──────── Data extract
-- ==== Sys2Proof/Laws/Ops.lean ====
section
/-! SUPPORT. What each combinator of bodies leaves: the state after a body, computed without unfolding the list of updates. -/

namespace Sys2Proof.Laws.Ops

open Sys2Proof Sys2Proof.Machine

/-! ## Lists of updates -/

@[simp] theorem applyAll_nil (s : State) : applyAll [] s = s := rfl

@[simp] theorem applyAll_cons (e : Eff) (l : List Eff) (s : State) : applyAll (e :: l) s = applyAll l (e.apply s) := rfl

@[simp] theorem applyAll_append (k l : List Eff) (s : State) : applyAll (k ++ l) s = applyAll l (applyAll k s) := by
  induction k generalizing s with
  | nil => rfl
  | cons e k ih => exact ih (e.apply s)

/-! ## The state after a body -/

theorem act_next (p : Prog) (s : State) : act p s = .next (after p s) := rfl

theorem onFiring_next {s : State} {f : Firing} (h : s.cur = some f) (p : Firing → Prog) :
    onFiring p s = .next (after (p f) s) := by
  simp [onFiring, h, act_next]

theorem actWhen_next {c : Bool} (h : c = true) (n : String) (p : Prog) (s : State) :
    actWhen c n p s = .next (after p s) := by
  simp [actWhen, h, act_next]

@[simp] theorem after_skip (s : State) : after skip s = s := rfl

@[simp] theorem after_eff (e : Eff) (s : State) : after (eff e) s = e.apply s := rfl

@[simp] theorem after_andThen (p q : Prog) (s : State) : after (andThen p q) s = after q (after p s) := by
  simp [after, andThen]

@[simp] theorem after_seqAll_nil (s : State) : after (seqAll []) s = s := rfl

@[simp] theorem after_seqAll_cons (p : Prog) (l : List Prog) (s : State) :
    after (seqAll (p :: l)) s = after (seqAll l) (after p s) := by
  simp [seqAll]

@[simp] theorem after_reading {α : Type} (g : State → α) (p : α → Prog) (s : State) :
    after (reading g p) s = after (p (g s)) s := rfl

@[simp] theorem after_onlyIf_true (p : Prog) (s : State) : after (onlyIf true p) s = after p s := rfl

@[simp] theorem after_onlyIf_false (p : Prog) (s : State) : after (onlyIf false p) s = s := rfl

theorem after_onlyIf (c : Bool) (p : Prog) (s : State) : after (onlyIf c p) s = if c then after p s else s := by
  cases c <;> rfl

theorem after_whenever (c : State → Bool) (p : Prog) (s : State) :
    after (whenever c p) s = if c s then after p s else s := by
  cases h : c s <;> simp [after, whenever, h]

theorem after_either (c : State → Bool) (p q : Prog) (s : State) :
    after (either c p q) s = if c s then after p s else after q s := by
  cases h : c s <;> simp [after, either, h]

@[simp] theorem after_forEach_nil {α : Type} (p : α → Prog) (s : State) : after (forEach [] p) s = s := rfl

@[simp] theorem after_forEach_cons {α : Type} (x : α) (l : List α) (p : α → Prog) (s : State) :
    after (forEach (x :: l) p) s = after (forEach l p) (after (p x) s) := by
  simp [forEach]

@[simp] theorem after_forSome_none {α : Type} (p : α → Prog) (s : State) : after (forSome none p) s = s := rfl

@[simp] theorem after_forSome_some {α : Type} (x : α) (p : α → Prog) (s : State) :
    after (forSome (some x) p) s = after (p x) s := rfl

@[simp] theorem after_upd (g : Chip → Chip) (s : State) : after (upd g) s = { s with chip := g s.chip } := rfl

@[simp] theorem after_withId (p : Nat → Prog) (s : State) :
    after (withId p) s = after (p s.nextId) { s with nextId := s.nextId + 1 } := rfl

@[simp] theorem after_withFree (p : Nat → Prog) (s : State) :
    after (withFree p) s = after (p s.free) { s with free := s.free + 1 } := rfl

/-- A body given its state before it is read. -/
theorem after_lam (p : State → Prog) (s : State) : after (fun x => p x x) s = after (p s) s := rfl

/-! ## Maps -/

@[simp] theorem getKey_setKey_same {α β : Type} [DecidableEq α] (d : β) (k : α) (b : β) (l : List (α × β)) :
    getKey d k (setKey k b l) = b := by
  induction l with
  | nil => simp [setKey, getKey, lookupKey]
  | cons x l ih =>
    obtain ⟨a, c⟩ := x
    by_cases h : a = k
    · simp [setKey, getKey, lookupKey, h]
    · simpa [setKey, getKey, lookupKey, h] using ih

theorem getKey_setKey_other {α β : Type} [DecidableEq α] (d : β) {k j : α} (h : j ≠ k) (b : β) (l : List (α × β)) :
    getKey d j (setKey k b l) = getKey d j l := by
  induction l with
  | nil => simp [setKey, getKey, lookupKey, Ne.symm h]
  | cons x l ih =>
    obtain ⟨a, c⟩ := x
    by_cases ha : a = k
    · subst ha; simp [setKey, getKey, lookupKey, Ne.symm h]
    · by_cases hj : a = j
      · subst hj; simp [setKey, getKey, lookupKey, ha]
      · simpa [setKey, getKey, lookupKey, ha, hj] using ih

@[simp] theorem getKey_modKey_same {α β : Type} [DecidableEq α] (d : β) (k : α) (g : β → β) (l : List (α × β)) :
    getKey d k (modKey d k g l) = g (getKey d k l) := getKey_setKey_same ..

theorem getKey_modKey_other {α β : Type} [DecidableEq α] (d : β) {k j : α} (h : j ≠ k) (g : β → β) (l : List (α × β)) :
    getKey d j (modKey d k g l) = getKey d j l := getKey_setKey_other d h ..

end Sys2Proof.Laws.Ops
end

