/-! ## Witnesses: the host, power, boot, observation -/

/-- The module up, with no region. -/
def idle : State := { up with chip := { up.chip with regions := [], units := [] } }
theorem witness_PartitionCommands : (∀ fn ∈ [0, 1], commandEnabled (mapped idle) fn = true) ∧ setupStatus setup idle = 0 ∧ (partAt (mapped idle) 0).isSome ∧
    setupStatus { setup with part := 9 } (mapped idle) ≠ 0 ∧ winStatus 0 1 0 (mapped idle) = 0 ∧ (partAt (mapped idle) 0).isSome ∧
    expStatus 3 0 (mapped idle) = 0 ∧ commandEnabled idle 0 = true :=
  ⟨by decide +kernel, by decide +kernel, by decide +kernel, by decide +kernel, by decide +kernel, by decide +kernel, by decide +kernel, by decide +kernel⟩
theorem witness_TranslationCommands : commandEnabled (mapped idle) 1 = true ∧ partSet (mapped idle) 1 = true ∧
    openFault (mapped idle) 1 3 = none ∧ commandEnabled (mapped idle) 0 = true ∧ elogStatus 0 4096 4 (mapped idle) = 0 ∧
    (∃ m ∈ (walked 2 0).chip.misses, m.walking = true ∧ missHits .whole 0 m = true) ∧ commandEnabled (walked 2 0) 1 = true := by decide +kernel
def faulted : State :=
  let s := memState .store (.fault 3) none
  { s with chip := { s.chip with faults := [⟨3, 0, 40, 0, 4096, 2, [], none⟩] } }
theorem witness_TranslationCommands_answer : commandEnabled faulted 1 = true ∧ (openFault faulted 1 3).isSome ∧
    (∀ v ∈ faulted.chip.saved, ∀ y ∈ v.reqs, y.id ≠ 40) ∧ (reqAt faulted 40).any (fun q => !q.dead) ∧
    ((reqAt faulted 40).bind fun q => q.parts[0]?).isSome ∧ (regionAt faulted 1).isSome := by decide +kernel
def faultSaved : State :=
  let s := faulted
  { s with chip := { s.chip with reqs := [], saved := [{ savedRegion with reqs := s.chip.reqs }] } }
theorem witness_TranslationCommands_saved : commandEnabled faultSaved 1 = true ∧ (openFault faultSaved 1 3).isSome ∧
    (∃ v ∈ faultSaved.chip.saved, ∃ y ∈ v.reqs, y.id = 40) := by decide +kernel
theorem witness_CommandRefusals : (∀ fn ∈ [0, 1], commandEnabled (mapped idle) fn = true) ∧ winStatus 9 0 0 (mapped idle) ≠ 0 ∧
    expStatus 5000 0 (mapped idle) ≠ 0 ∧ elogStatus 9 0 0 (mapped idle) ≠ 0 ∧ pwrStatus 9 (mapped idle) ≠ 0 ∧
    gateStatus [⟨7, 0, 0, 0⟩] (mapped idle) ≠ 0 ∧ partSet idle 1 = false ∧ commandEnabled idle 1 = true := by decide +kernel
def placed : State :=
  let s := mapped idle
  { s with chip := { s.chip with images := [(0, 0, graphState.goodImage)], graphs := [graph1], runs := [runOf []] } }
theorem witness_GraphCommands : commandEnabled placed 1 = true ∧ partSet placed 1 = true ∧ runAt placed 5 = some (runOf []) ∧
    (runOf []).part = partOfFn 1 ∧ graphOperands placed (partOfFn 1) 1 0 = none ∧
    ((runAt placed 6).any fun r => r.part == partOfFn 1) = false ∧ removeStatus (partOfFn 1) 1 placed = 2 := by decide +kernel
def killing : State :=
  let s := graphState [nodeAt 0 0 .running [0] false] []
  { s with chip := { s.chip with saved := [{ savedRegion with region := { region with id := 8 } }] } }
theorem witness_GraphCommands_kill : commandEnabled killing 1 = true ∧ (runAt killing 5).any (fun r => r.part == partOfFn 1) ∧
    regionAt killing 1 = some region ∧ region.run = 5 ∧ region.error = none ∧ regionAt killing 8 = none := by decide +kernel
def twoNodes : GraphImage := ⟨[⟨.kernel 0, 3, 0, some (1, [1, 0, 0, 0])⟩, ⟨.kernel 0, 3, 0, some (1, [1, 0, 0, 0])⟩], [(0, 1)], [], [], 1, false, 64⟩
def offered : State := { placed with chip := { placed.chip with graphImages := [(0, 8192, twoNodes)] } }
theorem witness_GraphCommands_install : graphOperands offered (partOfFn 1) 8192 4096 = some twoNodes ∧ partSet offered 1 = true ∧
    commandEnabled offered 1 = true := by decide +kernel
/-- A function's command in progress, and what has been read for it. -/
def inProgress (fn : Nat) (w : CmdWork) (l : List Fetch) (s : State) : State :=
  { s with chip := { s.chip with fns := [{ Fn.reset fn with pcwork := some w }], fetches := l } }
def graphFetch (im : Option (List Byte)) : Fetch := ⟨73, .graph 1, 0, [im, some one8]⟩
def installing (im : Option (List Byte)) : State := inProgress 1 (.graph 8192 4096 1) [graphFetch im] offered
theorem witness_CommandsEnd_setup : (fnAt (inProgress 0 (.setup setup 5) [] (mapped idle)) 0).pcwork = some (.setup setup 5) ∧
    (mapped idle).t18 < 5 ∧ 5 ≤ (later 9 { mapped idle with t18 := 9 }).t18 ∧ (∀ g ∈ setup.groups, g < 8) ∧
    MemoryOk (inProgress 0 (.setup setup 5) [] (later 9 { idle with t18 := 9 })) :=
  ⟨by decide +kernel, by decide +kernel, by decide +kernel, by decide, rfl, rfl, rfl⟩
theorem witness_CommandsEnd_install : (fnAt (installing (some (List.replicate 64 0))) 1).pcwork = some (.graph 8192 4096 1) ∧
    fetchFor (installing (some (List.replicate 64 0))) (.graph 1) = some (graphFetch (some (List.replicate 64 0))) ∧
    (graphFetch none).range 0 = none ∧ graphOperands (installing none) (partOfFn 1) 8192 4096 = some twoNodes ∧
    graphStatus ((graphFetch (some (List.replicate 64 0))).word 1) 1 twoNodes (installing (some (List.replicate 64 0))) = 0 ∧
    graphStatus ((graphFetch (some (List.replicate 64 0))).word 1) 0 twoNodes (installing (some (List.replicate 64 0))) ≠ 0 ∧
    freeGraph (installing none) = some 0 := by decide +kernel
theorem witness_CommandsEnd_inv : translatedDone (inProgress 1 (.inv 50 0) [] idle) 50 0 = true ∧
    translatedDone (inProgress 1 (.inv 50 0) [] (memState .store .queued (some 4096))) 50 0 = false := by decide +kernel
def descFetch (w0 : Byte) : Fetch := ⟨74, .command 1, 0, [some (w0 :: List.replicate 63 0)]⟩
def descWords (w0 : Word) : List Word := w0 :: List.replicate 7 0
theorem witness_CommandsEnd_descriptor : fetchFor (inProgress 1 .descriptor [descFetch 3] placed) (.command 1) = some (descFetch 3) ∧
    hostServed (inProgress 1 .descriptor [descFetch 3] placed) = true ∧ (∀ i ∈ List.range 8, (descFetch 3).word 0 i = (descWords 3)[i]?) ∧
    field ((descWords 3).getD 0 0) 7 0 = 0x03 ∧ (Fetch.mk 74 (.command 1) 0 [none]).word 0 0 = none ∧
    (∀ c ∈ [0x02, 0x0B, 0x0C], ∀ i ∈ List.range 8, (descFetch c).word 0 i = (descWords (c.zeroExtend 64))[i]?) := by decide +kernel
def stopping (e : Nat) : State := { idle with chip := { idle.chip with power := { idle.chip.power with stopEnds := some (e, 1) } } }
theorem witness_PowerStates : commandEnabled idle 0 = true ∧ (∀ d ∈ [0, 1, 2, 3, 4], pwrStatus d idle = 0) ∧ clampStays idle = false ∧
    stopOver (stopping 0) = true ∧ hostServed idle = true ∧ MemoryOk idle ∧ gateStatus [tile] idle = 0 ∧ idle.chip.power.thc = false :=
  ⟨by decide +kernel, by decide +kernel, by decide +kernel, by decide +kernel, by decide +kernel, ⟨rfl, rfl, rfl⟩, by decide +kernel, rfl⟩
def hot (x : Int) : State :=
  let p := { idle.chip.power with thc := true, junction := [(0, x)] }
  { idle with chip := { idle.chip with power := p } }
def halted' : State := { idle with chip := { idle.chip with power := { idle.chip.power with halted := true, booted := false } } }
theorem witness_PowerStates_clamp : commandEnabled (hot 105) 0 = true ∧ pwrStatus 0 (hot 105) = 0 ∧ (hot 105).chip.power.thc = true ∧
    (∃ x ∈ (hot 105).chip.power.junction, (100 : Int) ≤ x.2) ∧ commandEnabled (hot 50) 0 = true ∧ ¬ (∃ x ∈ (hot 50).chip.power.junction, (100 : Int) ≤ x.2) ∧
    halted'.chip.power.halted = true := by decide +kernel
def reduced' (tr : Bool) : State :=
  let p := { idle.chip.power with full := false, training := tr }
  { idle with chip := { idle.chip with power := p } }
theorem witness_BootAndService : bootEnabled State.reset = true ∧ trainingEnabled (reduced' false) = true ∧ fullEnabled (reduced' true) = true ∧
    commandEnabled idle 1 = true := by decide +kernel
def peer (op : PeerOp) : PeerAccess := ⟨0, 0, 0, 4096, op⟩
def exporting : State := { idle with chip := { idle.chip with exports := [(3, placeBit true 63 ||| placeBit true 62)] } }
theorem witness_OutsideAccesses_peer : hostServed exporting = true ∧ exporting.chip.power.full = true ∧
    (exporting.chip.power.full && (exporting.chip.exports.any fun x => exportLets (peer (.read 8)) x.2) && peerSize (peer (.read 8))) = true ∧
    hostServed (reduced' false) = true ∧ (reduced' false).chip.power.full = false ∧
    ((exporting.chip.exports.any fun x => exportLets (peer (.write [1, 2])) x.2) && peerSize (peer (.write [1, 2]))) = true ∧
    ((exporting.chip.exports.any fun x => exportLets (peer (.atomic .add 8 1 0)) x.2) && peerSize (peer (.atomic .add 8 1 0))) = true ∧
    ((idle.chip.exports.any fun x => exportLets (peer (.read 8)) x.2) && peerSize (peer (.read 8))) = false := by decide +kernel
theorem witness_OutsideAccesses : hostServed (mapped idle) = true ∧ (mapped idle).chip.power.full = true ∧
    Claims.hostBlocks 4090 8 = [(6, 2), (0, 6)] ∧ (barAddr (mapped idle) 0 4090 true).isSome ∧ (barAddr (mapped idle) 1 4090 true).isSome ∧
    barAddr (mapped idle) 1 (2 ^ 50) false = none ∧ hostServed (reduced' false) = true ∧ (reduced' false).chip.power.full = false ∧
    objectParts (mapped idle) 1 = [0] := by decide +kernel
theorem witness_OutsideAccesses_reduced : MemoryOk (reduced' false) ∧ Claims.lastAt (reduced' false) 8 4 3 11 :=
  ⟨⟨rfl, rfl, rfl⟩, ⟨cluster 0 0, by decide +kernel⟩, fun j _ h h' => absurd h' (by omega)⟩
theorem witness_HostRegisters : hostServed idle = true ∧ clusterHeld idle tile = false ∧ clusterHeld up tile = true ∧
    field (0x00020806 : Word) 20 16 + field (0x00020806 : Word) 12 8 + field (0x00020806 : Word) 4 0 = 16 ∧
    selectorGood true 31 = true ∧ selectorGood false 15 = true := by decide +kernel
def fn1 (g : Fn → Fn) (s : State) : State := { s with chip := { s.chip with fns := [g (Fn.reset 1)] } }
theorem witness_ObservationRecords_sample :
    sampleEnabled (fn1 (fun f => { f with smpcfg := 0x8000000000000000 }) (later (2 ^ 40) (mapped up))) 1 tile = true ∧
    sampleEnabled (fn1 (fun f => { f with smpcfg := 0x8000000000000020 }) (later (2 ^ 40) (mapped up))) 1 tile = true := by decide +kernel
def obsRec : ObsRec := ⟨11, 1, .sample, [1, 2, 3, 4], 0, .waiting⟩
def observing (wp : BitVec 32) : State :=
  let s := fn1 (fun f => { f with sample := { f.sample with base := 4096, len := 8, wp := wp } }) (mapped up)
  { s with chip := { s.chip with obs := [obsRec] } }
theorem witness_ObservationRecords_record : recordEnabled (observing 0) 11 = true ∧
    (observing 0).chip.obs.find? (fun x => x.id = 11) = some obsRec ∧ (ringOf (fnAt (observing 0) 1) .sample).len = 8 ∧
    rangeGood (observing 0) (partOfFn 1) 4096 32 true = true ∧ recordEnabled (observing 8) 11 = true ∧
    ((ringOf (fnAt (observing 8) 1) .sample).wp - (ringOf (fnAt (observing 8) 1) .sample).rp).toNat = 8 := by decide +kernel
theorem witness_ObservationRecords_none :
    recordEnabled { idle with chip := { idle.chip with obs := [obsRec] } } 11 = true ∧ (ringOf (fnAt idle 1) .sample).len = 0 := by decide +kernel
/-- A record whose write has been performed, or has been lost; the same under reduced service. -/
def inStage (st : ObsStage) : State := { observing 0 with chip := { (observing 0).chip with obs := [{ obsRec with st := st }] } }
theorem witness_ObservationRecords_written : recordEnabled (inStage .written) 11 = true ∧ recordEnabled (inStage .lost) 11 = true := by decide +kernel
def observingReduced : State :=
  let s := observing 0
  { s with chip := { s.chip with power := { s.chip.power with full := false }, fns := [{ Fn.reset 1 with sample := { (Fn.reset 1).sample with base := 64, len := 8 } }] } }
theorem witness_ObservationRecords_reduced : recordEnabled observingReduced 11 = true ∧ rangeGood observingReduced (partOfFn 1) 64 32 true = true ∧
    observingReduced.chip.power.full = false := by decide +kernel
def eventMsg (op : Option Nat) : Msg := msg 2 (dieUnit 0) (.event ⟨0, 1, 0, elS, 5, 0, 0, op⟩)
theorem witness_ObservationRecords_event : collectEnabled (withNet up [eventMsg none]) 2 = true ∧
    msgAt (withNet up [eventMsg none]) 2 = some (eventMsg none) ∧ collectEnabled (withNet finishing [eventMsg (some 3)]) 2 = true ∧
    opAt finishing elS 3 = some doneOp := by decide +kernel
theorem witness_RegistersRead : idle.chip.power.dps < 8 ∧ deadline idle 0 11 < 2 ^ 32 := by decide +kernel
────────────────
*Instructions for the task*
Write down how many lines of the data above contain the word "Byte", with nothing else.

*Solution for this exercise*
3